Stolen shot (apologies) that perfectly captures my sentiments.

I was a very very good girl who became a mess and then found her way out. In the messy years, I had three abortions before the age of 20. I don’t regret anything, I only feel gratitude that I first became pregnant a few months after Roe.

I knew before I was ten that I didn’t want children. When I was 12, life took a bad turn. By 13, I was pretty heavily into drugs and by 15, hooked up with a crazy man. He was my first serious boyfriend; insisted that pulling out was safe. I didn’t think so but his jealousy and violence — sure that my being on the pill meant I’d turn full on slut — ensured I went along with it.

That first pregnancy at 17 saved me. It woke me up. What would my life be like with that man? A horror for sure. His rage over my “killing his baby” was finally enough for him to end things (my efforts to get away had failed repeatedly). I was free at last.

My addiction, though. It was raging. At 18, I left that tiny town, abandoned drugs for drinking every day, thinking I’d accomplished something. In my first blackout beginning New Year’s Eve of 1975, I became pregnant. There are flashes of memory, two bars, two men, but I really I came to awareness driving on the expressway January 3, 1976 not knowing, of course, that I was pregnant. Not even able to recall having sex. Ugly, I know.

And then a phone call from one of the men I had a flash of, the DJ in a club I frequented. Apparently I had a new beau. He filled in some blanks for me without knowing I remembered virtually nothing. We dated. The pregnancy became known. No way I was going to have a child. We fought, broke up over it. I scheduled the procedure.

A month later he turned up at my apartment, forced his way in, raped me. Pregnant again.

And here endeth this sad tale because being able to terminate my pregnancies was the greatest gift of this lifetime.  I was a raving drug addict with #1, a true alcoholic with #2 and #3. And EVEN IF NOT, I never wanted children.

At the age of 65 now, I think about how different my life would have been with a child or two or three. I think of the damage those children might have experienced with me as their mother in the years of addiction, and with me as a mother who never wanted children.

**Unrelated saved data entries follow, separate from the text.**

/-! ## Handles (R348 to R350, R355) -/

/-- A handle is open. -/
def State.opened (s : State) (h : Nat) : Bool := let k := SMap.get {} s.handles h; k.st = 1 && !k.closing
/-- The graphs of a handle fail as it closes, and with them their nodes that wait for a relaunch: one with no node left that runs completes at
once, with status KILLED (R283, R349). -/
def failGraphs : State → List Graph → List Act
  | _, [] => []
  | s, g :: l =>
    let ends := fun (x : Node) => if x.again && x.swapped = 0 then { x with st := .failed } else x
    let a := graphPut s { g with checked := true, status := if g.status = 0 then 2 else g.status, nodes := g.nodes.map ends }
    a ++ failGraphs (s.applyAll a) l
/-- HOPEN (R349): the address space that opens is a table of the allocator's, empty; the one that closes is freed once the last context
of the handle has drained. In Dusk its contexts are killed, and the rest of the close is held (R358). What HOPEN does once the allocator has
used up the HBM is not given: it goes on to addresses past the tier (R2; the model's choice; assumptions 11). -/
def evHopen (h : Nat) (v : DWord) (s : State) : List Act :=
  let k := SMap.get {} s.handles h
  let ver := fld v.toNat 0 16
  if 64 ≤ h ∨ (k.closing ∧ ver ≠ 0) then []
  else if ver = 0 then
    if k.st ≠ 1 then [.pkg (.handle h { signReq := k.signReq })]
    else
      let mine := s.regions.filter fun p => p.2.handle = h ∧ p.2.phase ≠ .none
      let stop := if k.closing then [] else .pkg (.handle h { k with closing := true }) :: mine.map fun p => .reg p.1 (.kill 2)
      if s.dusk then (if k.closing then [] else stop ++ [.pkg (.heldWork (s.heldWork ++ [(0, .hopen h v)]))])
      else
        let s1 := s.applyAll stop
        let a := failGraphs s1 (s1.graphs.filter fun g => g.handle = h)
        stop ++ a ++ if mine.isEmpty then freeHandle (s1.applyAll a) h else []
  else if k.st = 1 then []
  else if ver / 256 = 1 then
    [.pkg (.handle h { st := 1, ver := min ver Config.abiVersion, signReq := k.signReq, root := s.hbmNext }),
     .pkg (.memClear (memKey 0 s.hbmNext) 65536), .pkg (.hbmNext (s.hbmNext + 65536)), .pkg (.memOwner ((h, memKey 0 s.hbmNext, 65536) :: s.memOwner))]
  else [.pkg (.handle h { st := 2, signReq := k.signReq })]
/-- HFLAGS (R348). -/
def evHflags (h : Nat) (v : DWord) (s : State) : List Act :=
  if 64 ≤ h ∨ s.handleBusy h then [] else [.pkg (.handle h { SMap.get {} s.handles h with signReq := v.getLsbD 0 })]
/-- SUBMIT (R264, R348). One that Dusk has held, before a close that it holds too, is applied in its order, and the close then fails its
graph (R283, R358). -/
def evSubmit (h : Nat) (v : DWord) (s : State) : List Act :=
  if s.opened h || ((SMap.get {} s.handles h).st = 1 && !s.dusk && s.closePending h) then orHeld s 0 (.submit h v) (submitGraph s h v.toNat) else []
/-- KILL (R325, R348). -/
def evKill (h : Nat) (v : DWord) (s : State) : List Act :=
  let ctx := fld v.toNat 0 16
  let r := s.region ctx
  if !s.opened h then []
  else if r.phase = .none ∨ r.handle ≠ h then [s.note 0 13 ctx 0 h]
  else [.reg ctx (.kill 2)]
/-- A write to HCMD (R350): the command runs, and ends at a cycle that is a free value; one at a time. -/
def hcmdStart (s : State) (h op blk : Nat) : List Act :=
  let k := SMap.get {} s.handles h
  if !s.opened h || k.busy then []
  else [.pkg (.handle h { k with busy := true }), .pkg (.later (s.now + 1 + s.free 0 0) (.hcmd h op blk)), .pkg (.takeFree 1)]
/-- The operation that a command block names (R350). -/
def State.blockOp (s : State) (blk : Nat) : Nat := s.bytesAt (memKey 0 blk) 8
/-- The row of an operation is a write to HCMD of a block that names it. -/
def hcmdRow (s : State) (h op blk : Nat) : List Act := if s.blockOp blk = op then hcmdStart s h op blk else []
def evHcmdMap (h blk : Nat) (s : State) : List Act := hcmdRow s h 1 blk
def evHcmdUnmap (h blk : Nat) (s : State) : List Act := hcmdRow s h 2 blk
def evHcmdAllocateMap (h blk : Nat) (s : State) : List Act := hcmdRow s h 3 blk
def evHcmdRegisterKey (h blk : Nat) (s : State) : List Act := hcmdRow s h 4 blk
/-- The key of the entry of a leaf's level on the path to a page, where the path has no leaf above it. -/
def State.slotFree (s : State) (h va level : Nat) : Bool :=
  match s.walkFrom va 3 (SMap.get {} s.handles h).root with
  | some p => decide (p.2 ≤ level)
  | none => true
/-- Physical bytes belong to another handle (R350). -/
def State.foreign (s : State) (h key n : Nat) : Bool :=
  s.memOwner.any fun p => p.1 ≠ h && decide (p.2.1 < key + n) && decide (key < p.2.1 + p.2.2)
/-- A TLB still holds an old translation of a range, or a walk to it is in flight (R239). -/
def State.rangeStale (s : State) (h lo n : Nat) : Bool :=
  let old := fun (e : TlbEnt) => s.meets h lo n e && (s.walk e.ctx e.base).map TlbEnt.pte ≠ some e.pte
  (s.dieTlb.any fun p => p.2.any old) || ((s.handleCores h).any fun c => c.tlb.any old) ||
    s.walks.any fun w => s.meets h lo n ⟨w.va, 1, w.ctx, 0, false⟩
/-- A command has run: it ends at once, or where it changed a range, once no TLB holds an old translation of it (R239, R350). -/
def hcmdEnds (s : State) (h status lo n : Nat) : List Act := [.pkg (.later (s.now + 1) (.hcmdEnd h status lo n))]
def hcmdEnd (s : State) (h status lo n : Nat) : List Act :=
  let k := SMap.get {} s.handles h
  if !s.opened h then []
  else if n ≠ 0 && s.rangeStale h lo n then hcmdEnds s h status lo n
  else [.pkg (.handle h { k with busy := false, status := status })]
/-- The handle's list of node-owned pages as n bytes from an address change: they leave it, or become one page of it (R230). -/
def ownedPage (k : Handle) (va n : Nat) (yes : Bool) : Handle :=
  { k with owned := (if yes then [va] else []) ++ k.owned.filter fun a => !(decide (va ≤ a) && decide (a < va + n)) }
/-- The pages of a range leave every TLB of the handle's contexts, and the translations that copy steps have collected (R239). -/
def invalidateRange (s : State) (h va n : Nat) : List Act :=
  (s.regions.filter fun p => p.2.handle = h ∧ p.2.phase ≠ .none).flatMap fun p =>
    let held := (s.dieTlb.flatMap Prod.snd) ++ p.2.ids.flatMap fun id => (s.core id).tlb ++ (s.core id).cp.xl
    let bases := (held.filter fun e => e.ctx = p.1 && s.meets h va n e).map TlbEnt.base
    ((va :: bases).eraseDups).map fun a => .pkg (.later (s.now + 1) (.ev (coreId p.1 0) (.tlbInvalidate p.1 a)))
/-- A page of a handle changes, and what else a larger leaf there maps stays as it is: not while a context has it locked; status 2 where its
tables find no memory (R239, R350). -/
def hcmdPage (s : State) (h op blk va level pte : Nat) (take : List Act) : List Act :=
  let s1 := s.applyAll take
  let l := take ++ ownActs s1 h (mapPage s1 h va level pte)
  if s.rangeLocked h va (pageSize level) then [.pkg (.later (s.now + 1) (.hcmd h op blk))]
  else if tierSize 0 < (s.applyAll l).hbmNext then hcmdEnds s h 2 0 0
  else
    let k := SMap.get {} s.handles h
    let split := match s.walkFrom va 3 k.root with | some p => if level < p.2 then splitOwned k va p.2 else k | none => k
    l ++ invalidateRange s h va (pageSize level) ++ [.pkg (.handle h (ownedPage split va (pageSize level) (pteV pte && pteNO pte)))] ++
    hcmdEnds s h 0 va (pageSize level)
/-- A command runs: its effect, or its refusal (status 1) or lack of memory (2); one whose handle has closed is gone (R230, R231, R239,
R350, R355). -/
def hcmdRun (s : State) (h op blk : Nat) : List Act :=
  let k := SMap.get {} s.handles h
  let rd := fun (i : Nat) => s.bytesAt (memKey 0 (blk + 8 * i)) 8
  let va := rd 1
  let pa := rd 2
  let attr := rd 3 / 2 ^ 39 * 2 ^ 39
  let leaf := pteLeaf attr
  let level := leaf - 1
  let size := pageSize level
  let good := fun (pte : Nat) => decide (1 ≤ leaf) && va % size = 0 && decide (va + size ≤ 2 ^ 52) && pteV pte && leafOk pte level && s.slotFree h va level
  let again := [Act.pkg (.later (s.now + 1) (.hcmd h op blk))]
  if !s.opened h then []
  else if (List.range 32).any fun i => s.memErr (memKey 0 (blk + i)) then hcmdEnds s h 1 0 0
  else if op = 1 then
    let pte := attr + pa / 4096
    let key := memKey (pteTier pte) pa
    if pa % 4096 ≠ 0 ∨ 2 ^ 51 ≤ pa ∨ !good pte ∨ (pteScope pte < 4 ∧ s.foreign h key size) then hcmdEnds s h 1 0 0
    else if s.nodeHeld key size then again
    else hcmdPage s h op blk va level pte []
  else if op = 2 then
    if leaf = 0 ∨ va % size ≠ 0 ∨ 2 ^ 52 < va + size ∨ !pteV (s.entryFrom va level 3 k.root) then hcmdEnds s h 1 0 0
    else hcmdPage s h op blk va level 0 []
  else if op = 3 then
    let next := if pteTier attr = 0 then s.hbmNext else s.lpdNext
    let base := (next + size - 1) / size * size
    if 2 ≤ pteTier attr ∨ !good attr then hcmdEnds s h 1 0 0
    else if tierSize (pteTier attr) < base + size then hcmdEnds s h 2 0 0
    else hcmdPage s h op blk va level (attr + base / 4096)
      [.pkg (if pteTier attr = 0 then .hbmNext (base + size) else .lpdNext (base + size)), .pkg (.memOwner ((h, memKey (pteTier attr) base, size) :: s.memOwner))]
  else if op = 4 ∧ k.keys.length < 4 ∧ !(List.range 132).any (fun i => s.memErr (memKey 0 (pa + i))) then
    .pkg (.handle h { k with keys := k.keys ++ [s.bytesAt (memKey 0 pa) 132] }) :: hcmdEnds s h 0 0 0
  else hcmdEnds s h 1 0 0
/-- A write to a register of a handle page (R348). -/
def handleWrite (s : State) (h o : Nat) (v : DWord) : List Act :=
  if o = 0x000 then evHopen h v s
  else if o = 0x008 then evHflags h v s
  else if o = 0x010 then evSubmit h v s
  else if o = 0x018 then evKill h v s
  else if o = 0x020 then hcmdStart s h (s.blockOp v.toNat) v.toNat
  else []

I have two sisters. One never wanted kids but grew up in an era when women just did that because it was expected. Her kids are messes even into their 50s. The other wanted nothing more than to be a mother and her two are thriving.

I know being wanted isn’t a guarantee of a child’s happiness or success, but after I got sober at 25, I went back to school and got a degree in social work. I worked in child abuse investigations for 20 years, and I can’t count the number of children I saw who had been targeted, scapegoated, tortured, and vilified because they were unwanted.

What does that bring to society as a whole? Hurt people too often hurt people. Prisons are full of people who have not experienced love in their lives. The most basic gift we can give children is to be wanted and loved. Every child should have that starting out.

My life has become a joy. After getting sober, I ultimately got happy. I found a beautiful relationship with a wonderful man. I have never regretted not having children. I have never regretted terminating those pregnancies. I have always been profoundly grateful for having access to affordable and safe abortion.

I remember the days before Roe, when friends in junior high were doing crazy things like jumping off of roofs, drinking iodine, punching themselves in the stomach, and even one who died, literally, from attempting to induce abortion with a coat hanger.

Other girls were flown off to England or Mexico, because their families had funds.

While I am enormously thankful not to have a working reproductive system, I remember the agonies of waiting for that monthly period, even while on the pill. What if it didn’t work? I seemed to be as fertile as a rabbit. I lived in terror of yet another pregnancy. I don’t wish that on any young woman.

My rage over what the supreme court appears likely to do is simmering. I do not believe women will take this massive step backward quietly. Allowing this outrageous intrusion into our bodies will not stand.

It will not be tolerated. I will learn to do abortions myself and revive the Chicago Janes in Georgia. No. We will not go back. Hell no.